What Databases Should we Use?
There are many different types of databases that you can choose from, but ultimately it really depends on the use case that you are going for. In our simple example, we would probably choose some form of Relational Database like MySQL, PostgreSQL, or Oracle. There are also various Non-Relational databases like CouchDB, Neo4J, Cassandra, DynamoDB, etc. The main difference is that join operations are usually not present within the non-relational DBs.
To choose what DB to use, take a look at What Database to Use When?. As a guideline, start with PostgreSQL and adjust based off of your requirements and needs.
Scaling - Vertical vs. Horizontal
- Vertical Scaling means the process of adding more power (CPU, RAM, etc) to your servers. Basically, this means beefing your existing servers up.
- Usually used when traffic is low due to how simple it is to accomplish.
- Has a hard limit since it is impossible to add unlimited resources to a server.
- Horizontal Scaling allows for you to scale out, by adding more servers into your pool of resources.
- More desirable for large scale applications due to the limitations of vertical scaling.
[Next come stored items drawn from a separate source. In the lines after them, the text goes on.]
-- ==== Sys2Proof/Laws/Follow.lean ====
section
/-! SUPPORT. What a device reset and a start do to the core of the state (R401, R470, R532), and with them every command. -/

set_option Elab.async false

namespace Sys2Proof.Machine

/-- The queue and the straps stay; the set-up lock stays, or all registers are at their reset values; the latch stays, or a pending
transition has been completed. -/
def Follows (s t : State) : Prop :=
  t.pending = s.pending ∧ t.sys.straps = s.sys.straps ∧
    (t.sys.lock = s.sys.lock ∨ t.sys.lock = true ∨ t.regs = []) ∧
    (t.sec.lc = s.sec.lc ∧ t.sec.pendingLc = s.sec.pendingLc ∨
      t.sec.lc = s.sec.pendingLc.getD s.sec.lc ∧ t.sec.pendingLc = none)

theorem follows_of_core {s t : State} (h : t.core = s.core) : Follows s t := by
  simp only [State.core_def, Prod.mk.injEq] at h
  exact ⟨h.1, h.2.1, .inl h.2.2.1, .inl h.2.2.2⟩

theorem follows_congr {s s' t : State} (h : s'.core = s.core) (f : Follows s' t) : Follows s t := by
  simp only [State.core_def, Prod.mk.injEq] at h
  obtain ⟨a, b, c, d⟩ := f
  rw [h.1] at a; rw [h.2.1] at b; rw [h.2.2.1] at c; rw [h.2.2.2.1, h.2.2.2.2] at d
  exact ⟨a, b, c, d⟩

theorem follows_trans {s t u : State} (f : Follows s t) (h : u.core = t.core) (r : u.regs = t.regs) : Follows s u := by
  simp only [State.core_def, Prod.mk.injEq] at h
  obtain ⟨a, b, c, d⟩ := f
  refine ⟨h.1.trans a, h.2.1.trans b, ?_, ?_⟩
  · rw [h.2.2.1, r]; exact c
  · rw [h.2.2.2.1, h.2.2.2.2]; exact d

theorem State.romWipes_core (s : State) :
    (State.romWipes s).core = (s.pending, s.sys.straps, s.sys.lock, s.sec.pendingLc.getD s.sec.lc, none) := by
  unfold State.romWipes
  extract_lets t
  have h : t.core = (s.pending, s.sys.straps, s.sys.lock, s.sec.pendingLc.getD s.sec.lc, none) := by
    simp only [t]
    split
    · rename_i l e
      simp [State.core_def, e]
    · rename_i e
      simp [State.core_def, e]
  clear_value t
  split
  · simpa using h
  · exact h

theorem State.romWipes_regs (s : State) : (State.romWipes s).regs = s.regs := by
  unfold State.romWipes
  repeat' (first | rfl | split | dsimp only)

theorem State.reboot_regs (straps : Straps) (cause : Nat) (s : State) : (State.reboot straps cause s).regs = [] := rfl

theorem State.deviceReset_regs (cause : Nat) (s : State) : (State.deviceReset cause s).regs = [] := by
  unfold State.deviceReset
  extract_lets s1
  rw [State.romWipes_regs, State.reboot_regs]

theorem State.romWipes_reboot_follows (cause : Nat) (s : State) : Follows s (s.reboot s.sys.straps cause).romWipes := by
  have h := State.reboot_core s.sys.straps cause s
  have g := State.romWipes_core (s.reboot s.sys.straps cause)
  have e := (State.romWipes_regs (s.reboot s.sys.straps cause)).trans (State.reboot_regs _ _ _)
  generalize s.reboot s.sys.straps cause = r at h g e
  generalize r.romWipes = t at g e
  simp only [State.core_def, Prod.mk.injEq] at h g
  obtain ⟨a, b, c, d, f⟩ := h
  rw [a, b, c, d, f] at g
  exact ⟨g.1, g.2.1, .inr (.inr e), .inr g.2.2.2⟩

theorem State.deviceReset_follows (cause : Nat) (s : State) : Follows s (State.deviceReset cause s) := by
  unfold State.deviceReset
  extract_lets s1
  exact follows_congr (by simp [s1]) (State.romWipes_reboot_follows cause s1)

/-- Shelf keeps the queue, the straps and the latch; every register is at its reset value (R400). -/
theorem State.enterShelf_follows (entry : Nat) (s : State) : Follows s (State.enterShelf entry s) := by
  have h := State.reboot_core s.sys.straps 0 s
  have e : (s.reboot s.sys.straps 0).regs = [] := rfl
  unfold State.enterShelf
  generalize s.reboot s.sys.straps 0 = r at h e
  simp only [State.core_def, Prod.mk.injEq] at h
  exact ⟨h.1, h.2.1, .inr (.inr e), .inl h.2.2.2⟩

theorem State.settleShelf_follows (s : State) : Follows s (State.settleShelf s) := by
  unfold State.settleShelf
  split
  · exact State.enterShelf_follows 1 s
  · exact follows_of_core rfl

/-- A command that gives a next state gives one that follows. -/
def Leads (s : State) (r : Res) : Prop := ∀ t, r = .next t → Follows s t

theorem leads_next {s t : State} (h : Follows s t) : Leads s (.next t) := fun _ e => by cases e; exact h

theorem leads_of_keeps {s : State} {r : Res} (h : Keeps s r) : Leads s r := fun t e => follows_of_core (h t e)

theorem execPorstFall_leads (dt : Nat) (s : State) : Leads s (execPorstFall dt s) := by
  unfold execPorstFall
  split
  · exact leads_next (follows_of_core rfl)
  · exact leads_next (follows_trans (State.deviceReset_follows 0 s) (by simp) (by simp))

theorem execSysReset_leads (dt : Nat) (data : Word) (s : State) : Leads s (execSysReset dt data s) := by
  unfold execSysReset
  split
  · exact leads_next (follows_of_core rfl)
  · dsimp only
    split
    · exact leads_next (follows_of_core (by simp))
    · split
      · exact leads_next (follows_congr (by simp) (State.deviceReset_follows 1 _))
      · exact leads_next (follows_of_core (by simp))

theorem execWatchdogExpire_leads (dt : Nat) (core : Fin 4) (s : State) : Leads s (execWatchdogExpire dt core s) := by
  unfold execWatchdogExpire
  split
  · exact leads_next (follows_of_core rfl)
  · dsimp only
    split
    · exact leads_next (follows_of_core (by simp))
    · apply leads_next
      split
      · exact follows_congr (by simp) (State.deviceReset_follows 2 _)
      · exact follows_of_core (by simp)

theorem execLcTransitionReset_leads (dt : Nat) (s : State) : Leads s (execLcTransitionReset dt s) := by
  unfold execLcTransitionReset
  split
  · exact leads_next (follows_of_core rfl)
  · dsimp only
    split
    · exact leads_next (follows_congr (by simp) (State.deviceReset_follows 3 _))
    · exact leads_next (follows_of_core (by simp))

theorem execShelfEnter_leads (dt : Nat) (data : Word) (s : State) : Leads s (execShelfEnter dt data s) := by
  unfold execShelfEnter
  split
  · exact leads_next (follows_of_core rfl)
  · dsimp only
    split
    · exact leads_next (follows_of_core (by simp))
    · split
      · exact leads_next (follows_of_core (by simp))
      · split
        · exact leads_next (follows_of_core (by simp))
        · exact leads_next (follows_congr (by simp) (State.settleShelf_follows _))

theorem execMainRailLoss_leads (dt : Nat) (s : State) : Leads s (execMainRailLoss dt s) := by
  unfold execMainRailLoss
  split
  · exact leads_next (follows_of_core rfl)
  · apply leads_next
    refine follows_congr ?_ (State.enterShelf_follows 2 _)
    split <;> simp

theorem execMramWriteDone_leads (dt : Nat) (back : Readback) (s : State) :
    Leads s (execMramWriteDone dt back s) := by
  unfold execMramWriteDone
  split
  · exact leads_next (follows_of_core rfl)
  · dsimp only
    split
    · exact leads_next (follows_of_core (by simp))
    · split
      · exact leads_next (follows_congr (by simp) (State.settleShelf_follows _))
      · exact leads_next (follows_congr (by simp) (State.settleShelf_follows _))

theorem execSetupLock_leads (dt : Nat) (s : State) : Leads s (execSetupLock dt s) := by
  unfold execSetupLock
  split
  · exact leads_next (follows_of_core rfl)
  · dsimp only
    split
    · exact leads_next (follows_of_core (by simp))
    · apply leads_next
      have e : (State.noteWrite 1 Reg.SYS_LOCK.off 1 (s.elapse dt)).core = s.core := by simp
      generalize State.noteWrite 1 Reg.SYS_LOCK.off 1 (s.elapse dt) = u at e
      exact follows_congr e ⟨rfl, rfl, .inr (.inl rfl), .inl ⟨rfl, rfl⟩⟩

theorem State.thenDo_follows {c : State → Res} {s : State} (h : Leads s (c s)) : Follows s (State.thenDo c s) := by
  unfold State.thenDo
  split
  · rename_i t e
    exact h t e
  · exact follows_of_core rfl
  · exact follows_of_core rfl

theorem State.writeSys_follows (x : RegSpec) (i data : Nat) (s : State) : Follows s (State.writeSys x i data s) := by
  unfold State.writeSys
  extract_lets w
  split
  · exact follows_of_core (by simp)
  · exact State.thenDo_follows (execShelfEnter_leads _ _ _)
  · exact State.thenDo_follows (execSysReset_leads _ _ _)
  · split
    · exact State.thenDo_follows (execSetupLock_leads _ _)
    · exact follows_of_core rfl
  · exact follows_of_core (by simp)

theorem State.writeAt_follows (x : RegSpec) (i agent data off : Nat) (s : State) : Follows s (State.writeAt x i agent data off s) := by
  unfold State.writeAt
  by_cases h : off < 0x100000
  · rw [if_pos h]
    exact State.writeSys_follows x i data s
  · rw [if_neg h]
    exact follows_of_core (by simp only [State.core_ite, State.writeHif_core, State.writeMbx_core, State.writeFold_core,
      State.writeTherm_core, State.writeMem_core, State.writeHold_core, State.writeBell_core, State.writeLink_core,
      State.writeNet_core, State.writeTop_core, State.writeBarCtrl_core, State.writePortCfg_core, State.writeNhLimits_core, State.putWord_core, ite_self])

theorem State.writeReg_follows (agent off data : Nat) (s : State) : Follows s (State.writeReg agent off data s) := by
  unfold State.writeReg
  split
  · exact follows_trans (follows_congr (by simp) (State.writeAt_follows _ _ agent data off _)) (State.onTally_core _ _) (by simp)
  · exact follows_of_core rfl

theorem execRegisterWrite_leads (dt : Nat) (agent : Fin 7) (off : Nat) (be : BitVec 4) (data : Word) (s : State) :
    Leads s (execRegisterWrite dt agent off be data s) := by
  unfold execRegisterWrite
  split
  · exact leads_next (follows_of_core rfl)
  · dsimp only
    split
    · exact leads_next (follows_of_core (by simp))
    · exact leads_next (follows_congr (by simp) (State.writeReg_follows _ _ _ _))

theorem State.present_follows (e : Entry) (s : State) : Follows s (State.present e s) := by
  unfold State.present
  dsimp only
  split
  case h_5 => exact State.writeReg_follows _ _ _ _
  all_goals exact follows_of_core (by (repeat' split) <;> simp)

theorem execReplayEntry_leads (dt : Nat) (s : State) : Leads s (execReplayEntry dt s) := by
  unfold execReplayEntry
  split
  · exact leads_next (follows_of_core rfl)
  · dsimp only
    split
    · exact leads_next (follows_of_core (by simp))
    · split
      · exact leads_next (follows_of_core (by simp))
      · split
        · exact leads_next (follows_of_core (by simp))
        · exact leads_next (follows_congr (by simp) (State.present_follows _ _))

/-- The latch after PORST_RISE: the straps are new, the rest follows. -/
theorem execPorstRise_spec (dt : Nat) (straps : BitVec 10) (s t : State) (h : execPorstRise dt straps s = .next t) :
    t.pending = s.pending ∧ (t.sys.lock = s.sys.lock ∨ t.regs = []) ∧
      (t.sec.lc = s.sec.lc ∧ t.sec.pendingLc = s.sec.pendingLc ∨
        t.sec.lc = s.sec.pendingLc.getD s.sec.lc ∧ t.sec.pendingLc = none) := by
  unfold execPorstRise at h
  split at h
  · cases h; exact ⟨rfl, .inl rfl, .inl ⟨rfl, rfl⟩⟩
  · have a := State.reboot_core (strapsOf straps.toNat) 0 s
    have g := State.romWipes_core (s.reboot (strapsOf straps.toNat) 0)
    have e : (s.reboot (strapsOf straps.toNat) 0).romWipes.regs = [] := by rw [State.romWipes_regs]; rfl
    generalize s.reboot (strapsOf straps.toNat) 0 = r at h a g e
    generalize r.romWipes = w at h g e
    cases h
    simp only [State.core_def, Prod.mk.injEq] at a g
    obtain ⟨a, b, c, d, f⟩ := a
    rw [a, d, f] at g
    exact ⟨g.1, .inr e, .inr g.2.2.2⟩

/-- A signer has authority only for a transition of R469. -/
theorem lcAllowed_edge (a b : Lc) (n : Nat) (h : lcAllowed a b n = true) : lcEdge a b = true := by
  cases a <;> cases b <;> simp_all [lcAllowed, lcEdge]

/-- A transition token that passes every check names a transition of R469. -/
theorem State.tokenStep_edge (s : State) (t : List Byte) (h : s.tokenStep t = 0) (k : leAt t 4 1 = 1) :
    lcEdge s.sec.lc ((lcOf (leAt t 5 1)).getD s.sec.lc) = true := by
  unfold State.tokenStep at h
  dsimp only at h
  (repeat' split at h) <;> try (simp at h; done)
  rename_i hh
  simp [State.tokenAllowed, k] at hh
  cases e : lcOf (leAt t 5 1) with
  | none => simp [e] at hh
  | some l =>
    simp [e] at hh
    simpa using lcAllowed_edge _ _ _ hh.2.1

theorem State.commitLc_core (t : List Byte) (target : Lc) (s : State) :
    (State.commitLc t target s).core = (s.pending, s.sys.straps, s.sys.lock, s.sec.lc, some target) := by
  unfold State.commitLc
  extract_lets a b c
  have h : a.core = s.core := by
    simp only [a]
    split <;> simp
  clear_value a
  have g : b.core = (s.pending, s.sys.straps, s.sys.lock, s.sec.lc, some target) := by
    simp only [State.core_def, Prod.mk.injEq] at h
    simp [b, State.core_def, h]
  clear_value b
  simpa [c] using g

/-- An accepted token changes the queue, the straps and the latch only as a transition of R469. -/
theorem State.actOn_core (t : List Byte) (s : State) (h : s.tokenStep t = 0) :
    (State.actOn t s).2.core = s.core ∨
      ∃ l, lcEdge s.sec.lc l = true ∧ (State.actOn t s).2.core = (s.pending, s.sys.straps, s.sys.lock, s.sec.lc, some l) := by
  unfold State.actOn
  dsimp only
  split
  · rename_i k
    split
    · exact .inl rfl
    · exact .inr ⟨_, State.tokenStep_edge s t h k, State.commitLc_core _ _ _⟩
  all_goals exact .inl (by simp)

/-- TOKEN_DONE leaves the queue, the straps and the state in the latch; what it writes as pending is a transition of R469. -/
theorem execTokenDone_spec (dt : Nat) (token nonce : List Byte) (s t : State) (h : execTokenDone dt token nonce s = .next t) :
    t.core = s.core ∨ ∃ l, lcEdge s.sec.lc l = true ∧ t.core = (s.pending, s.sys.straps, s.sys.lock, s.sec.lc, some l) := by
  have e : (s.elapse dt).core = s.core := by simp
  unfold execTokenDone at h
  split at h
  · cases h; exact .inl rfl
  · split at h
    · cases h
    · dsimp only at h
      generalize s.elapse dt = u at e h
      split at h
      · cases h; exact .inl e
      · have e1 : (u.onSec (fun x => { x with busy := false })).core = s.core := by simpa using e
        generalize u.onSec (fun x => { x with busy := false }) = v at e1 h
        split at h
        · cases h; exact .inl (by simpa using e1)
        · generalize hn : (if v.sec.readLost = true then 1 else v.tokenStep token) = n at h
          split at h
          · rename_i hk
            have hk : v.tokenStep token = 0 := by
              rw [hk] at hn
              split at hn
              · cases hn
              · exact hn
            have a := State.actOn_core token v hk
            generalize v.actOn token = r at a h
            cases h
            simp only [State.raiseEv_core, State.onSec_core, implies_true]
            simp only [State.core_def, Prod.mk.injEq] at e1 a ⊢
            rw [e1.1, e1.2.1, e1.2.2.1, e1.2.2.2.1, e1.2.2.2.2] at a
            exact a
          · cases h; exact .inl (by simpa using e1)

end Sys2Proof.Machine
end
Looking at our current example, we could vertically scale our server. When we get more users, we will have to horizontally scale and implement something called a load balancer.
Load Balancing
A load balancer evenly distributes incoming traffic among web servers that are defined in a load-balanced set. Here’s our new flow of information:
- Users will access websites through domain names, which are configured by a Domain Name Service (DNS). Example: https://sfparks.info
- From there, when trying to access the Domain Name, an Internet Protocol Address (IP Address) is returned to the browser or mobile app that represents the load balancer’s public IP address.
- Once the IP address is obtained, Hypertext Transfer Protocol (HTTP) requests are allocated by the load balancer using private IP addresses to a server that has capacity.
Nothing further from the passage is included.